FRANKFORT, KY – Attorney General Daniel Cameron has opposed a federal government land grab that would hurt the American economy, including its agriculture industry.
The Bureau of Land Management's (BLM) proposed rule would allow the federal government to redesignate multi-use land as conservation land. The proposal relies on a complete misinterpretation of BLM's authority under the Federal Land Policy and Management Act of 1976 (FLPMA).
"The idea that President Biden and federal bureaucrats can turn a land use statute into a tool for prohibiting any use at all is offensive to our constitutional order," said Attorney General Cameron. "A 'conservation-or-nothing' policy that would lock up public land and throw away the key would hurt American agriculture and our entire economy, with the effects felt in states across the country."
In a letter to BLM, a coalition of 17 attorneys general oppose the agency's decision to ignore the delicate balance Congress has struck between the conservation and use of public land. "BLM . . . [is attempting] to demote Congress' authority so that it can expand its own power and put a thumb on the scale in favor of conservation," the coalition writes. "This proposed rule must be challenged for the overreach it represents."

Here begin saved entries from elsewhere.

/-- The instructions that count as writes for a FENCE.REL: of ST, of MX, of AS but BWAIT, and of SC the stores, GPSET,
NOTIFY, TSPAWN and TJOIN (R204). -/
def writesMem (i : Instr) : Bool :=
  match i with
  | .vst .. | .vstx .. | .mzero .. | .mmul .. | .matt .. | .mdrn .. | .mdrnF .. | .mdrnSm .. => true
  | .sst .. | .sstW .. | .gpset .. | .notify .. | .tspawn .. | .tjoin .. => true
  | .bwait .. => false
  | _ => owner i = some .asy

/-- Engine e of core g may not issue parcel i yet, as the access that SC has presented has not been performed (R199,
R204). -/
def Core.storeFirst (c : Core) (e : Engine) (i : Instr) : Bool :=
  c.pend.isSome && ((e = .sc && afterStore i) || (writesMem i && c.pastRel e))

/-- A wait registered for engine e of core g, keeping the clock of a wait already standing (R231). -/
def Mach.waitOn (m : Mach) (g : Fin 256) (e : Engine) (on : WaitOn) (t : Tok) : Mach :=
  let now := m.clock g
  m.onCore g fun c => c.onE e fun x =>
    match x.wait with
    | some w => if w.on = on then x else { x with wait := some ⟨on, t, now⟩ }
    | none => { x with wait := some ⟨on, t, now⟩ }

/-- An engine that skips a parcel steps over it (R45). -/
def Mach.skip (m : Mach) (g : Fin 256) (e : Engine) (len : Nat) : Mach :=
  m.onCore g fun c => c.onE e fun x => x.advance len

/-- The parcel i at engine e of core g, which its ENG names: the encoding faults in the order of R94, then the
wait for the access that SC has presented, then the conditions that rest on the engine's own registers (`pre`), then the
WAIT token, then the effect, which may trap on what it reads before the token is popped. The effect gives the machine before
retirement; `fin` retires it. -/
def issue (i : Instr) (g : Fin 256) (e : Engine) (pre : Mach → Option Cause) (eff : Mach → Eff)
    (fin : Mach → Mach) (m : Mach) : Mach :=
  match illForm i with
  | some f => m.takeTrap g e f.cause 0 (infoOf i)
  | none =>
    if (m.core g).storeFirst e i then m
    else
      match pre m with
      | some c => m.takeTrap g e c 0 (infoOf i)
      | none =>
        if !(((m.core g).e e).tokp || (m.core g).hasTok e ((tokOf i).getD ⟨none, none⟩)) then m
        else
          match eff m with
          | .trap c code info => m.takeTrap g e c code (infoOr c info i)
          | .wait m' => m'
          | .done m' => fin m'

/-- Retirement in sequence of parcel i (R59). -/
def retireSeq (i : Instr) (g : Fin 256) (e : Engine) (m : Mach) : Mach :=
  m.onCore g fun c => c.retire e (parcels i) ((tokOf i).getD ⟨none, none⟩)

/-- No entry condition of its own. -/
def noPre (_ : Mach) : Option Cause := none

/-- What a meaning answers. -/
abbrev Out := Host.Outcome State Fault Refusal

/-- A meaning that belongs to the running machine: it acts once the boot has made the module ready, and before
that nothing runs (R361). -/
def ready (f : Mach → Mach) (s : State) : Out :=
  if s.boot.state = 2 then .next { s with m := f s.m } else .next s

/-- A parcel instruction of engine o that no other engine shares: o executes it, every other engine steps over
it, and no unit acts on it (R45). -/
def soloParcel (i : Instr) (o : Engine) (act : Fin 256 → Mach → Mach) (s : State) : Out :=
  ready (fun m =>
    match m.focus with
    | .engine g e => if e = o then act g m else m.skip g e (parcels i)
    | _ => m) s

end Sys2Proof.Machine
end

When Congress passed FLPMA in 1976, from which BLM says it derives the power to impose its conservation rule, Congress "did not add conservation to FLPMA's multiple-use framework because conservation is not a form of use." Put simply, the Biden Administration's actions fly in the face of a nearly 50-year-old piece of bipartisan legislation.
Attorney General Cameron was joined by attorneys general from Alaska, Arkansas, Idaho, Indiana, Iowa, Louisiana, Mississippi, Montana, Nebraska, North Dakota, Oklahoma, South Carolina, South Dakota, Utah, West Virginia, and Wyoming in sending today's letter.